893.51/7395a

The Adviser on Political Relations (Hornbeck) to the Under Secretary of the Treasury (Bell)

Dear Mr. Bell: Mr. Coe, speaking, I understood, under instructions from the Secretary of the Treasury, informed me yesterday afternoon of latest developments in the matter of the proposed new financial assistance to China.

Without undertaking in this context to express an opinion regarding the merits of the plan which I understand was decided upon by the Secretary of the Treasury and the President yesterday, and laid before Dr. T. V. Soong, I wish to go on record as asking, on my own responsibility and in light of the fact that the Treasury has drawn [Page 442] me into the discussion of the matter, whether the procedure envisaged in this plan, whatever may be the other objectives which it might serve or effects which it might have, can be expected to serve substantially either the political or the economic objectives which apparently have been in Chiang Kai-shek’s and H. H. Kung’s minds in connection with the appeals which they have made for a loan and in the minds of Mr.
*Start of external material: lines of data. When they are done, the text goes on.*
-- ==== Sys2Proof/Laws/Fields.lean ====
section
/-! SUPPORT. What each shared operation leaves unchanged inside a block that it does write: one lemma per
operation, over the fields that other blocks read. -/

namespace Sys2Proof.Machine

@[simp] theorem setMotion_mtc (m : Mtc) (s : State) : (setMotion m s).mtc = m := by
  unfold setMotion statusOnLeavingRest; split <;> simp

@[simp] theorem Mtc.enter_left (m : Mtc) (a : Motion) (b : Option Phase) : (m.enter a b).left = m.left := rfl

@[simp] theorem Mtc.enter_right (m : Mtc) (a : Motion) (b : Option Phase) : (m.enter a b).right = m.right := rfl

@[simp] theorem Mtc.faultStop_left (m : Mtc) : m.faultStop.left = m.left := rfl

@[simp] theorem Mtc.faultStop_right (m : Mtc) : m.faultStop.right = m.right := rfl

@[simp] theorem Mtc.startSequence_left (w : Words) (m : Mtc) : (m.startSequence w).left = m.left := by
  unfold Mtc.startSequence; split <;> rfl

@[simp] theorem Mtc.startSequence_right (w : Words) (m : Mtc) : (m.startSequence w).right = m.right := by
  unfold Mtc.startSequence; split <;> rfl

@[simp] theorem Mtc.closureFromSetpoint_left (w : Words) (m : Mtc) : (m.closureFromSetpoint w).left = m.left := rfl

@[simp] theorem Mtc.closureFromSetpoint_right (w : Words) (m : Mtc) : (m.closureFromSetpoint w).right = m.right := rfl

@[simp] theorem State.updateEntry_fields (s : State) (b : Nat) (f : Entry → Entry) :
    (s.updateEntry b f).ptb.listen = s.ptb.listen := by
  unfold State.updateEntry
  repeat' (first | split | dsimp only)
  all_goals simp [*]

@[simp] theorem queueSurge_fields (epoch : Nat) (s : State) :
    (queueSurge epoch s).lif.line = s.lif.line ∧
    (queueSurge epoch s).lif.failures = s.lif.failures ∧
    (queueSurge epoch s).lif.offTimer = s.lif.offTimer ∧
    (queueSurge epoch s).lif.sinceStatusA = s.lif.sinceStatusA ∧
    (queueSurge epoch s).lif.sinceStatusB = s.lif.sinceStatusB ∧
    (queueSurge epoch s).lif.repeatTimer = s.lif.repeatTimer ∧
    (queueSurge epoch s).lif.orderSlot = s.lif.orderSlot := by
  unfold queueSurge
  repeat' (first | split | dsimp only)
  all_goals simp [*]

@[simp] theorem queueVerdict_fields (v : VerdictContent) (s : State) :
    (queueVerdict v s).lif.line = s.lif.line ∧
    (queueVerdict v s).lif.failures = s.lif.failures ∧
    (queueVerdict v s).lif.offTimer = s.lif.offTimer ∧
    (queueVerdict v s).lif.sinceStatusA = s.lif.sinceStatusA ∧
    (queueVerdict v s).lif.sinceStatusB = s.lif.sinceStatusB ∧
    (queueVerdict v s).lif.repeatTimer = s.lif.repeatTimer ∧
    (queueVerdict v s).lif.surgeSlot = s.lif.surgeSlot ∧
    (queueVerdict v s).lif.orderSlot = s.lif.orderSlot := by
  unfold queueVerdict
  repeat' (first | split | dsimp only)
  all_goals simp [*]

@[simp] theorem queueClaim_fields (c : ClaimContent) (s : State) :
    (queueClaim c s).lif.line = s.lif.line ∧
    (queueClaim c s).lif.failures = s.lif.failures ∧
    (queueClaim c s).lif.offTimer = s.lif.offTimer ∧
    (queueClaim c s).lif.sinceStatusA = s.lif.sinceStatusA ∧
    (queueClaim c s).lif.sinceStatusB = s.lif.sinceStatusB ∧
    (queueClaim c s).lif.repeatTimer = s.lif.repeatTimer ∧
    (queueClaim c s).lif.surgeSlot = s.lif.surgeSlot ∧
    (queueClaim c s).lif.orderSlot = s.lif.orderSlot := by
  unfold queueClaim
  repeat' (first | split | dsimp only)
  all_goals simp [*]

@[simp] theorem withdrawClaim_fields (s : State) :
    (withdrawClaim s).lif.line = s.lif.line ∧
    (withdrawClaim s).lif.failures = s.lif.failures ∧
    (withdrawClaim s).lif.offTimer = s.lif.offTimer ∧
    (withdrawClaim s).lif.sinceStatusA = s.lif.sinceStatusA ∧
    (withdrawClaim s).lif.sinceStatusB = s.lif.sinceStatusB ∧
    (withdrawClaim s).lif.repeatTimer = s.lif.repeatTimer ∧
    (withdrawClaim s).lif.surgeSlot = s.lif.surgeSlot ∧
    (withdrawClaim s).lif.orderSlot = s.lif.orderSlot := by
  unfold withdrawClaim
  repeat' (first | split | dsimp only)
  all_goals simp [*]

@[simp] theorem queueOrder_fields (c : OrderContent) (s : State) :
    (queueOrder c s).lif.line = s.lif.line ∧
    (queueOrder c s).lif.failures = s.lif.failures ∧
    (queueOrder c s).lif.offTimer = s.lif.offTimer ∧
    (queueOrder c s).lif.sinceStatusA = s.lif.sinceStatusA ∧
    (queueOrder c s).lif.sinceStatusB = s.lif.sinceStatusB ∧
    (queueOrder c s).lif.repeatTimer = s.lif.repeatTimer ∧
    (queueOrder c s).lif.surgeSlot = s.lif.surgeSlot := by
  unfold queueOrder
  repeat' (first | split | dsimp only)
  all_goals simp [*]

@[simp] theorem dueStatusA_fields (s : State) :
    (dueStatusA s).lif.line = s.lif.line ∧
    (dueStatusA s).lif.failures = s.lif.failures ∧
    (dueStatusA s).lif.offTimer = s.lif.offTimer ∧
    (dueStatusA s).lif.sinceStatusA = s.lif.sinceStatusA ∧
    (dueStatusA s).lif.sinceStatusB = s.lif.sinceStatusB ∧
    (dueStatusA s).lif.repeatTimer = s.lif.repeatTimer ∧
    (dueStatusA s).lif.surgeSlot = s.lif.surgeSlot ∧
    (dueStatusA s).lif.orderSlot = s.lif.orderSlot := by
  unfold dueStatusA
  repeat' (first | split | dsimp only)
  all_goals simp [*]

@[simp] theorem dueStatusB_fields (s : State) :
    (dueStatusB s).lif.line = s.lif.line ∧
    (dueStatusB s).lif.failures = s.lif.failures ∧
    (dueStatusB s).lif.offTimer = s.lif.offTimer ∧
    (dueStatusB s).lif.sinceStatusA = s.lif.sinceStatusA ∧
    (dueStatusB s).lif.sinceStatusB = s.lif.sinceStatusB ∧
    (dueStatusB s).lif.repeatTimer = s.lif.repeatTimer ∧
    (dueStatusB s).lif.surgeSlot = s.lif.surgeSlot ∧
    (dueStatusB s).lif.orderSlot = s.lif.orderSlot := by
  unfold dueStatusB
  repeat' (first | split | dsimp only)
  all_goals simp [*]

@[simp] theorem makeClaim_fields (p t : Nat) (s : State) :
    (makeClaim p t s).lif.line = s.lif.line ∧
    (makeClaim p t s).lif.failures = s.lif.failures ∧
    (makeClaim p t s).lif.offTimer = s.lif.offTimer ∧
    (makeClaim p t s).lif.sinceStatusA = s.lif.sinceStatusA ∧
    (makeClaim p t s).lif.sinceStatusB = s.lif.sinceStatusB ∧
    (makeClaim p t s).lif.repeatTimer = s.lif.repeatTimer ∧
    (makeClaim p t s).lif.surgeSlot = s.lif.surgeSlot ∧
    (makeClaim p t s).lif.orderSlot = s.lif.orderSlot ∧
    (makeClaim p t s).clu.freshTaken = s.clu.freshTaken := by
  unfold makeClaim
  repeat' (first | split | dsimp only)
  all_goals simp [*]

@[simp] theorem testClaim_fields (s : State) :
    (testClaim s).lif.line = s.lif.line ∧
    (testClaim s).lif.failures = s.lif.failures ∧
    (testClaim s).lif.offTimer = s.lif.offTimer ∧
    (testClaim s).lif.sinceStatusA = s.lif.sinceStatusA ∧
    (testClaim s).lif.sinceStatusB = s.lif.sinceStatusB ∧
    (testClaim s).lif.repeatTimer = s.lif.repeatTimer ∧
    (testClaim s).lif.surgeSlot = s.lif.surgeSlot ∧
    (testClaim s).lif.orderSlot = s.lif.orderSlot ∧
    (testClaim s).clu.freshTaken = s.clu.freshTaken := by
  unfold testClaim
  repeat' (first | split | dsimp only)
  all_goals simp [*]

@[simp] theorem endClosureRow_fields (s : State) :
    (endClosureRow s).clu.number = s.clu.number ∧
    (endClosureRow s).clu.freshTaken = s.clu.freshTaken := by
  unfold endClosureRow
  repeat' (first | split | dsimp only)
  all_goals simp [*]

@[simp] theorem resolveClaim_fields (o : ClaimOutcome) (s : State) :
    (resolveClaim o s).lif.line = s.lif.line ∧
    (resolveClaim o s).lif.failures = s.lif.failures ∧
    (resolveClaim o s).lif.offTimer = s.lif.offTimer ∧
    (resolveClaim o s).lif.sinceStatusA = s.lif.sinceStatusA ∧
    (resolveClaim o s).lif.sinceStatusB = s.lif.sinceStatusB ∧
    (resolveClaim o s).lif.repeatTimer = s.lif.repeatTimer ∧
    (resolveClaim o s).lif.surgeSlot = s.lif.surgeSlot ∧
    (resolveClaim o s).lif.orderSlot = s.lif.orderSlot ∧
    (resolveClaim o s).clu.number = s.clu.number ∧
    (resolveClaim o s).clu.freshTaken = s.clu.freshTaken := by
  unfold resolveClaim
  repeat' (first | split | dsimp only)
  all_goals simp [*]

@[simp] theorem startBackoff_fields (s : State) :
    (startBackoff s).clu.number = s.clu.number ∧
    (startBackoff s).clu.freshTaken = s.clu.freshTaken := by
  unfold startBackoff
  repeat' (first | split | dsimp only)
  all_goals simp [*]

@[simp] theorem abandonClaim_fields (s : State) :
    (abandonClaim s).lif.line = s.lif.line ∧
    (abandonClaim s).lif.failures = s.lif.failures ∧
    (abandonClaim s).lif.offTimer = s.lif.offTimer ∧
    (abandonClaim s).lif.sinceStatusA = s.lif.sinceStatusA ∧
    (abandonClaim s).lif.sinceStatusB = s.lif.sinceStatusB ∧
    (abandonClaim s).lif.repeatTimer = s.lif.repeatTimer ∧
    (abandonClaim s).lif.surgeSlot = s.lif.surgeSlot ∧
    (abandonClaim s).lif.orderSlot = s.lif.orderSlot ∧
    (abandonClaim s).clu.number = s.clu.number ∧
    (abandonClaim s).clu.freshTaken = s.clu.freshTaken := by
  unfold abandonClaim
  repeat' (first | split | dsimp only)
  all_goals simp [*]

@[simp] theorem statusOnLeavingRest_fields (before : Motion) (s : State) :
    (statusOnLeavingRest before s).lif.line = s.lif.line ∧
    (statusOnLeavingRest before s).lif.failures = s.lif.failures ∧
    (statusOnLeavingRest before s).lif.offTimer = s.lif.offTimer ∧
    (statusOnLeavingRest before s).lif.sinceStatusA = s.lif.sinceStatusA ∧
    (statusOnLeavingRest before s).lif.sinceStatusB = s.lif.sinceStatusB ∧
    (statusOnLeavingRest before s).lif.repeatTimer = s.lif.repeatTimer ∧
    (statusOnLeavingRest before s).lif.surgeSlot = s.lif.surgeSlot ∧
    (statusOnLeavingRest before s).lif.orderSlot = s.lif.orderSlot := by
  unfold statusOnLeavingRest
  repeat' (first | split | dsimp only)
  all_goals simp [*]

@[simp] theorem enterFaultStop_fields (s : State) :
    (enterFaultStop s).mtc.left = s.mtc.left ∧
    (enterFaultStop s).mtc.right = s.mtc.right := by
  unfold enterFaultStop
  repeat' (first | split | dsimp only)
  all_goals simp [*]

@[simp] theorem closureTest_fields (s : State) :
    (closureTest s).mtc.left = s.mtc.left ∧
    (closureTest s).mtc.right = s.mtc.right := by
  unfold closureTest
  repeat' (first | split | dsimp only)
  all_goals simp [*]

@[simp] theorem enterStopped_fields (s : State) :
    (enterStopped s).clu.freshTaken = s.clu.freshTaken ∧
    (enterStopped s).mtc.left = s.mtc.left ∧
    (enterStopped s).mtc.right = s.mtc.right := by
  unfold enterStopped
  repeat' (first | split | dsimp only)
  all_goals simp [*]

@[simp] theorem reportAbandon_fields (s : State) :
    (reportAbandon s).clu.number = s.clu.number ∧
    (reportAbandon s).clu.freshTaken = s.clu.freshTaken ∧
    (reportAbandon s).mtc.left = s.mtc.left ∧
    (reportAbandon s).mtc.right = s.mtc.right := by
  unfold reportAbandon
  repeat' (first | split | dsimp only)
  all_goals simp [*]

@[simp] theorem enterSettling_fields (s : State) :
    (enterSettling s).clu.number = s.clu.number ∧
    (enterSettling s).clu.freshTaken = s.clu.freshTaken ∧
    (enterSettling s).mtc.left = s.mtc.left ∧
    (enterSettling s).mtc.right = s.mtc.right := by
  unfold enterSettling
  repeat' (first | split | dsimp only)
  all_goals simp [*]

@[simp] theorem runOnExpiry_fields (s : State) :
    (runOnExpiry s).clu.freshTaken = s.clu.freshTaken ∧
    (runOnExpiry s).mtc.left = s.mtc.left ∧
    (runOnExpiry s).mtc.right = s.mtc.right := by
  unfold runOnExpiry
  repeat' (first | split | dsimp only)
  all_goals simp [*]

@[simp] theorem endMovement_fields (s : State) :
    (endMovement s).lif.line = s.lif.line ∧
    (endMovement s).lif.failures = s.lif.failures ∧
    (endMovement s).lif.offTimer = s.lif.offTimer ∧
    (endMovement s).lif.sinceStatusA = s.lif.sinceStatusA ∧
    (endMovement s).lif.sinceStatusB = s.lif.sinceStatusB ∧
    (endMovement s).lif.repeatTimer = s.lif.repeatTimer ∧
    (endMovement s).lif.surgeSlot = s.lif.surgeSlot ∧
    (endMovement s).lif.orderSlot = s.lif.orderSlot ∧
    (endMovement s).clu.number = s.clu.number ∧
    (endMovement s).clu.freshTaken = s.clu.freshTaken ∧
    (endMovement s).mtc.left = s.mtc.left ∧
    (endMovement s).mtc.right = s.mtc.right := by
  unfold endMovement
  repeat' (first | split | dsimp only)
  all_goals simp [*]

@[simp] theorem enterHolding_fields (s : State) :
    (enterHolding s).clu.freshTaken = s.clu.freshTaken ∧
    (enterHolding s).mtc.left = s.mtc.left ∧
    (enterHolding s).mtc.right = s.mtc.right := by
  unfold enterHolding
  repeat' (first | split | dsimp only)
  all_goals simp [*]

@[simp] theorem newGoal_fields (q : Nat) (s : State) :
    (newGoal q s).mtc.left = s.mtc.left ∧
    (newGoal q s).mtc.right = s.mtc.right := by
  unfold newGoal
  repeat' (first | split | dsimp only)
  all_goals simp [*]

@[simp] theorem targetStop_fields (s : State) :
    (targetStop s).mtc.left = s.mtc.left ∧
    (targetStop s).mtc.right = s.mtc.right := by
  unfold targetStop
  repeat' (first | split | dsimp only)
  all_goals simp [*]

@[simp] theorem abandonStop_fields (s : State) :
    (abandonStop s).clu.number = s.clu.number ∧
    (abandonStop s).clu.freshTaken = s.clu.freshTaken ∧
    (abandonStop s).mtc.left = s.mtc.left ∧
    (abandonStop s).mtc.right = s.mtc.right := by
  unfold abandonStop
  repeat' (first | split | dsimp only)
  all_goals simp [*]

@[simp] theorem handStride_fields (limits : Span) (e : Nat) (s : State) :
    (handStride limits e s).mtc.left = s.mtc.left ∧
    (handStride limits e s).mtc.right = s.mtc.right := by
  unfold handStride
  repeat' (first | split | dsimp only)
  all_goals simp [*]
Gauss and Mr. Fox in connection with the comments and suggestions which they have offered in relation to the question of a loan, and which have been in the minds of officers of the Department of State who have studied those appeals, comments and suggestions and the situation out of which they arise.

I am sending you here enclosed, for strictly confidential use, a digest of telegrams which have borne on this subject.53

Yours sincerely,

Stanley K. Hornbeck
  1. Digest not printed; telegrams printed separately.